At the hospice, no one knows how much longer 11-year-old Nong Bhoei has to live. She was born with HIV in Klong Toey, where violence and drug addiction are rife. Her mother, a janitor, and father, a trucker, hadn't known they were infected. When she was nine, Nong Bhoei awoke one morning and watched as her mother, then suffering from full-blown aids, hanged herself. Wanting nothing more to do with his family, her father abandoned her at Father Joe's hospice. She weighed just 12 kg at the time. A private donor is paying for her treatment with antiretroviral drugs. She's up to 22 kg, although her ghost-white skin is still dappled with maroon blotches. Surrounded by wards filled with the skeletal figures of those dying from the same disease she has, Nong Bhoei somehow manages to smile. "I want to go school," she says. Usanee Kanngeon, who cares for the 16 HIV-infected children at the hospice, says she may get her wish. If her infections keep healing and she puts on a bit more weight, she may be able to attend secondary school next semester. "She's a fighter," Usanee says. "But there is no way to know if her health will continue to improve. When they get ill and go, they go so quickly."
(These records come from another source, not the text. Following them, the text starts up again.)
theorem lbpl (disp : Word) : Statement (.lbpl disp) := 
  of_entry 0x102A rfl rfl rfl

theorem lbmi (disp : Word) : Statement (.lbmi disp) := 
  of_entry 0x102B rfl rfl rfl

theorem lbge (disp : Word) : Statement (.lbge disp) := 
  of_entry 0x102C rfl rfl rfl

theorem lblt (disp : Word) : Statement (.lblt disp) := 
  of_entry 0x102D rfl rfl rfl

theorem lbgt (disp : Word) : Statement (.lbgt disp) := 
  of_entry 0x102E rfl rfl rfl

theorem lble (disp : Word) : Statement (.lble disp) := 
  of_entry 0x102F rfl rfl rfl

theorem bsr (disp : Byte) : Statement (.bsr disp) := 
  of_entry 0x008D rfl rfl rfl

theorem lbsr (disp : Word) : Statement (.lbsr disp) := 
  of_entry 0x0017 rfl rfl rfl

theorem jmp (l : Loc) : Statement (.jmp l) := by
  cases l with
  | dir lo => exact of_entry 0x000E rfl rfl rfl
  | idx x => exact of_entry 0x006E rfl rfl rfl
  | ext addr => exact of_entry 0x007E rfl rfl rfl

theorem jsr (l : Loc) : Statement (.jsr l) := by
  cases l with
  | dir lo => exact of_entry 0x009D rfl rfl rfl
  | idx x => exact of_entry 0x00AD rfl rfl rfl
  | ext addr => exact of_entry 0x00BD rfl rfl rfl

theorem rts : Statement .rts := 
  of_entry 0x0039 rfl rfl rfl

theorem nop : Statement .nop := 
  of_entry 0x0012 rfl rfl rfl

theorem swi : Statement .swi := 
  of_entry 0x003F rfl rfl rfl

theorem swi2 : Statement .swi2 := 
  of_entry 0x103F rfl rfl rfl

theorem swi3 : Statement .swi3 := 
  of_entry 0x113F rfl rfl rfl

theorem rti : Statement .rti := 
  of_entry 0x003B rfl rfl rfl

theorem cwai (mask : Byte) : Statement (.cwai mask) := 
  of_entry 0x003C rfl rfl rfl

theorem sync : Statement .sync := 
  of_entry 0x0013 rfl rfl rfl

end Sys2Proof.Laws.OpcodeMap
end

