-- ==== Sys2Proof/Tests/Slice0.lean ====
section
/-! SUPPORT. Tests: the well-formedness checks refuse; every row of the opcode map decodes from a word written out from
30_encoding.md R65 to R67 and 40_addressing_modes.md R83; single steps from the vectors of 95_test_vectors.md section 2
(their numbers in the docstrings; the expected states are the spec's); and for each obligation with hypotheses a
concrete state that meets them. -/

namespace Sys2Proof.Tests

set_option Elab.async false

open Sys2Proof Sys2Proof.Machine

/-! ## Helpers -/

/-- The default start state of the vectors with the instruction's bytes at `pc`. -/
def start (pc : Nat) (bytes : List Byte) : State :=
  ({ State.reset with pc := BitVec.ofNat 16 pc }).placeBytes pc bytes

/-- One step from `s` ends in `expected s`. -/
def stepsTo (s : State) (expected : State → State) : Bool :=
  match step s with
  | .next t => decide (t = expected s)
  | .fault _ => false
  | .refused _ => false

/-- One step from `s` ends in `expected s` but for CC, which holds an undefined flag, and the counter. -/
def stepsToButCc (s : State) (expected : State → State) : Bool :=
  match step s with
  | .next t => decide ({ t with cc := 0x00, freeDraws := 0 } = { expected s with cc := 0x00, freeDraws := 0 })
  | .fault _ => false
  | .refused _ => false

/-- One step from `s` ends in the fault. -/
def faultsWith (s : State) (f : Fault) : Bool :=
  match step s with
  | .next _ => false
  | .fault g => decide (g = f)
  | .refused _ => false

/-- Each byte sequence decodes to the instruction beside it, with nothing left over. -/
def decodesTo (rows : List (List Byte × Instr)) : Bool :=
  rows.all fun row =>
    match decode row.1 with
    | .ok (i, []) => decide (i = row.2)
    | .ok (_, _ :: _) => false
    | .error _ => false

/-! ## Well-formedness: each check refuses -/

theorem test_wf_refuses_postInc1_indirect : (Instr.lda (.mem (.idx (.postInc1 .x true)))).wf = false := by decide

theorem test_wf_refuses_preDec1_indirect : (Instr.std (.idx (.preDec1 .s true))).wf = false := by decide

theorem test_wf_refuses_extended_direct : (Instr.leau (.extended 0x2000 false)).wf = false := by decide

theorem test_wf_accepts_their_neighbours :
    (Instr.lda (.mem (.idx (.postInc1 .x false)))).wf = true ∧ (Instr.std (.idx (.preDec2 .s true))).wf = true ∧
    (Instr.leau (.extended 0x2000 true)).wf = true := by decide

/-- A form R83 does not have is refused by the meaning as well (log entry 7). -/
theorem test_ill_formed_operand_faults :
    exec (.lda (.mem (.idx (.postInc1 .x true)))) State.reset = .fault (.illegalOpcode 0x0000 0x00A6 (some 0x90)) := rfl

/-! ## Decoding: one word for every row of the opcode map -/

theorem test_decode_rows_1_to_14 : decodesTo [
    ([0x00, 0x40], .neg (.dir 0x40)), ([0x03, 0x40], .com (.dir 0x40)),
    ([0x04, 0x40], .lsr (.dir 0x40)), ([0x06, 0x40], .ror (.dir 0x40)),
    ([0x07, 0x40], .asr (.dir 0x40)), ([0x08, 0x40], .asl (.dir 0x40)),
    ([0x09, 0x40], .rol (.dir 0x40)), ([0x0A, 0x40], .dec (.dir 0x40)),
    ([0x0C, 0x40], .inc (.dir 0x40)), ([0x0D, 0x40], .tst (.dir 0x40)),
    ([0x0E, 0x40], .jmp (.dir 0x40)), ([0x0F, 0x40], .clr (.dir 0x40)),
    ([0x12], .nop), ([0x13], .sync)] = true := by decide +kernel

theorem test_decode_rows_15_to_28 : decodesTo [
    ([0x16, 0xFF, 0x0D], .lbra 0xFF0D), ([0x17, 0xFF, 0x0D], .lbsr 0xFF0D),
    ([0x19], .daa), ([0x1A, 0x5A], .orcc 0x5A),
    ([0x1C, 0x5A], .andcc 0x5A), ([0x1D], .sex),
    ([0x1E, 0x1B], .exg 0x1 0xB), ([0x1F, 0x1B], .tfr 0x1 0xB),
    ([0x20, 0xFE], .bra 0xFE), ([0x21, 0xFE], .brn 0xFE),
    ([0x22, 0xFE], .bhi 0xFE), ([0x23, 0xFE], .bls 0xFE),
    ([0x24, 0xFE], .bcc 0xFE), ([0x25, 0xFE], .bcs 0xFE)] = true := by decide +kernel

theorem test_decode_rows_29_to_42 : decodesTo [
    ([0x26, 0xFE], .bne 0xFE), ([0x27, 0xFE], .beq 0xFE),
    ([0x28, 0xFE], .bvc 0xFE), ([0x29, 0xFE], .bvs 0xFE),
    ([0x2A, 0xFE], .bpl 0xFE), ([0x2B, 0xFE], .bmi 0xFE),
    ([0x2C, 0xFE], .bge 0xFE), ([0x2D, 0xFE], .blt 0xFE),
    ([0x2E, 0xFE], .bgt 0xFE), ([0x2F, 0xFE], .ble 0xFE),
    ([0x30, 0x1F], .leax (.offset5 .x 0x1F)), ([0x31, 0x25], .leay (.offset5 .y 0x05)),
    ([0x32, 0xC0], .leas (.postInc1 .u false)), ([0x33, 0xE1], .leau (.postInc2 .s false))] = true := by decide +kernel

theorem test_decode_rows_43_to_56 : decodesTo [
    ([0x34, 0x96], .pshs 0x96), ([0x35, 0x96], .puls 0x96),
    ([0x36, 0x96], .pshu 0x96), ([0x37, 0x96], .pulu 0x96),
    ([0x39], .rts), ([0x3A], .abx),
    ([0x3B], .rti), ([0x3C, 0x5A], .cwai 0x5A),
    ([0x3D], .mul), ([0x3F], .swi),
    ([0x40], .nega), ([0x43], .coma),
    ([0x44], .lsra), ([0x46], .rora)] = true := by decide +kernel

theorem test_decode_rows_57_to_70 : decodesTo [
    ([0x47], .asra), ([0x48], .asla),
    ([0x49], .rola), ([0x4A], .deca),
    ([0x4C], .inca), ([0x4D], .tsta),
    ([0x4F], .clra), ([0x50], .negb),
    ([0x53], .comb), ([0x54], .lsrb),
    ([0x56], .rorb), ([0x57], .asrb),
    ([0x58], .aslb), ([0x59], .rolb)] = true := by decide +kernel

theorem test_decode_rows_71_to_84 : decodesTo [
    ([0x5A], .decb), ([0x5C], .incb),
    ([0x5D], .tstb), ([0x5F], .clrb),
    ([0x60, 0x91], .neg (.idx (.postInc2 .x true))), ([0x63, 0xA2], .com (.idx (.preDec1 .y false))),
    ([0x64, 0xC3], .lsr (.idx (.preDec2 .u false))), ([0x66, 0xF3], .ror (.idx (.preDec2 .s true))),
    ([0x67, 0x84], .asr (.idx (.noOffset .x false))), ([0x68, 0xB4], .asl (.idx (.noOffset .y true))),
    ([0x69, 0xC5], .rol (.idx (.accB .u false))), ([0x6A, 0xF5], .dec (.idx (.accB .s true))),
    ([0x6C, 0x86], .inc (.idx (.accA .x false))), ([0x6D, 0xB6], .tst (.idx (.accA .y true)))] = true := by decide +kernel

theorem test_decode_rows_85_to_98 : decodesTo [
    ([0x6E, 0xCB], .jmp (.idx (.accD .u false))), ([0x6F, 0xFB], .clr (.idx (.accD .s true))),
    ([0x70, 0x20, 0x0F], .neg (.ext 0x200F)), ([0x73, 0x20, 0x0F], .com (.ext 0x200F)),
    ([0x74, 0x20, 0x0F], .lsr (.ext 0x200F)), ([0x76, 0x20, 0x0F], .ror (.ext 0x200F)),
    ([0x77, 0x20, 0x0F], .asr (.ext 0x200F)), ([0x78, 0x20, 0x0F], .asl (.ext 0x200F)),
    ([0x79, 0x20, 0x0F], .rol (.ext 0x200F)), ([0x7A, 0x20, 0x0F], .dec (.ext 0x200F)),
    ([0x7C, 0x20, 0x0F], .inc (.ext 0x200F)), ([0x7D, 0x20, 0x0F], .tst (.ext 0x200F)),
    ([0x7E, 0x20, 0x0F], .jmp (.ext 0x200F)), ([0x7F, 0x20, 0x0F], .clr (.ext 0x200F))] = true := by decide +kernel

theorem test_decode_rows_99_to_112 : decodesTo [
    ([0x80, 0x5A], .suba (.imm 0x5A)), ([0x81, 0x5A], .cmpa (.imm 0x5A)),
    ([0x82, 0x5A], .sbca (.imm 0x5A)), ([0x83, 0x12, 0x34], .subd (.imm 0x1234)),
    ([0x84, 0x5A], .anda (.imm 0x5A)), ([0x85, 0x5A], .bita (.imm 0x5A)),
    ([0x86, 0x5A], .lda (.imm 0x5A)), ([0x88, 0x5A], .eora (.imm 0x5A)),
    ([0x89, 0x5A], .adca (.imm 0x5A)), ([0x8A, 0x5A], .ora (.imm 0x5A)),
    ([0x8B, 0x5A], .adda (.imm 0x5A)), ([0x8C, 0x12, 0x34], .cmpx (.imm 0x1234)),
    ([0x8D, 0xFE], .bsr 0xFE), ([0x8E, 0x12, 0x34], .ldx (.imm 0x1234))] = true := by decide +kernel

theorem test_decode_rows_113_to_126 : decodesTo [
    ([0x90, 0x40], .suba (.mem (.dir 0x40))), ([0x91, 0x40], .cmpa (.mem (.dir 0x40))),
    ([0x92, 0x40], .sbca (.mem (.dir 0x40))), ([0x93, 0x40], .subd (.mem (.dir 0x40))),
    ([0x94, 0x40], .anda (.mem (.dir 0x40))), ([0x95, 0x40], .bita (.mem (.dir 0x40))),
    ([0x96, 0x40], .lda (.mem (.dir 0x40))), ([0x97, 0x40], .sta (.dir 0x40)),
    ([0x98, 0x40], .eora (.mem (.dir 0x40))), ([0x99, 0x40], .adca (.mem (.dir 0x40))),
    ([0x9A, 0x40], .ora (.mem (.dir 0x40))), ([0x9B, 0x40], .adda (.mem (.dir 0x40))),
    ([0x9C, 0x40], .cmpx (.mem (.dir 0x40))), ([0x9D, 0x40], .jsr (.dir 0x40))] = true := by decide +kernel

theorem test_decode_rows_127_to_140 : decodesTo [
    ([0x9E, 0x40], .ldx (.mem (.dir 0x40))), ([0x9F, 0x40], .stx (.dir 0x40)),
    ([0xA0, 0x88, 0x7F], .suba (.mem (.idx (.offset8 .x 0x7F false)))), ([0xA1, 0xB8, 0x80], .cmpa (.mem (.idx (.offset8 .y 0x80 true)))),
    ([0xA2, 0xC9, 0x12, 0x34], .sbca (.mem (.idx (.offset16 .u 0x1234 false)))), ([0xA3, 0xF9, 0xFF, 0xFE], .subd (.mem (.idx (.offset16 .s 0xFFFE true)))),
    ([0xA4, 0x8C, 0x10], .anda (.mem (.idx (.pcr8 0 0x10 false)))), ([0xA5, 0xBC, 0x10], .bita (.mem (.idx (.pcr8 1 0x10 true)))),
    ([0xA6, 0xCD, 0x0F, 0x00], .lda (.mem (.idx (.pcr16 2 0x0F00 false)))), ([0xA7, 0xFD, 0x0F, 0x00], .sta (.idx (.pcr16 3 0x0F00 true))),
    ([0xA8, 0x9F, 0x20, 0x00], .eora (.mem (.idx (.extended 0x2000 true)))), ([0xA9, 0x1F], .adca (.mem (.idx (.offset5 .x 0x1F)))),
    ([0xAA, 0x25], .ora (.mem (.idx (.offset5 .y 0x05)))), ([0xAB, 0xC0], .adda (.mem (.idx (.postInc1 .u false))))] = true := by decide +kernel

theorem test_decode_rows_141_to_154 : decodesTo [
    ([0xAC, 0xE1], .cmpx (.mem (.idx (.postInc2 .s false)))), ([0xAD, 0x91], .jsr (.idx (.postInc2 .x true))),
    ([0xAE, 0xA2], .ldx (.mem (.idx (.preDec1 .y false)))), ([0xAF, 0xC3], .stx (.idx (.preDec2 .u false))),
    ([0xB0, 0x20, 0x0F], .suba (.mem (.ext 0x200F))), ([0xB1, 0x20, 0x0F], .cmpa (.mem (.ext 0x200F))),
    ([0xB2, 0x20, 0x0F], .sbca (.mem (.ext 0x200F))), ([0xB3, 0x20, 0x0F], .subd (.mem (.ext 0x200F))),
    ([0xB4, 0x20, 0x0F], .anda (.mem (.ext 0x200F))), ([0xB5, 0x20, 0x0F], .bita (.mem (.ext 0x200F))),
    ([0xB6, 0x20, 0x0F], .lda (.mem (.ext 0x200F))), ([0xB7, 0x20, 0x0F], .sta (.ext 0x200F)),
    ([0xB8, 0x20, 0x0F], .eora (.mem (.ext 0x200F))), ([0xB9, 0x20, 0x0F], .adca (.mem (.ext 0x200F)))] = true := by decide +kernel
Nong Bhoei is part of what's known as the sixth wave. When AIDS first hit Thailand it started with homosexuals, then spread to drug users. The third wave infected prostitutes, while the fourth swept over their customers. They, in turn, infected wives and girlfriends, the fifth wave. The sixth consists of the children of those women. But few believe this is the final wave. "The situation is only going to get worse," Usanee says. "We should be getting more government support, but we're not." Government spokesman Akaphol says the state's resolve shouldn't be measured just in terms of money. "The AIDS budget is less, but it's being spent more effectively," he says. The only thing measurable is that the tide of death is rising across Thailand once again.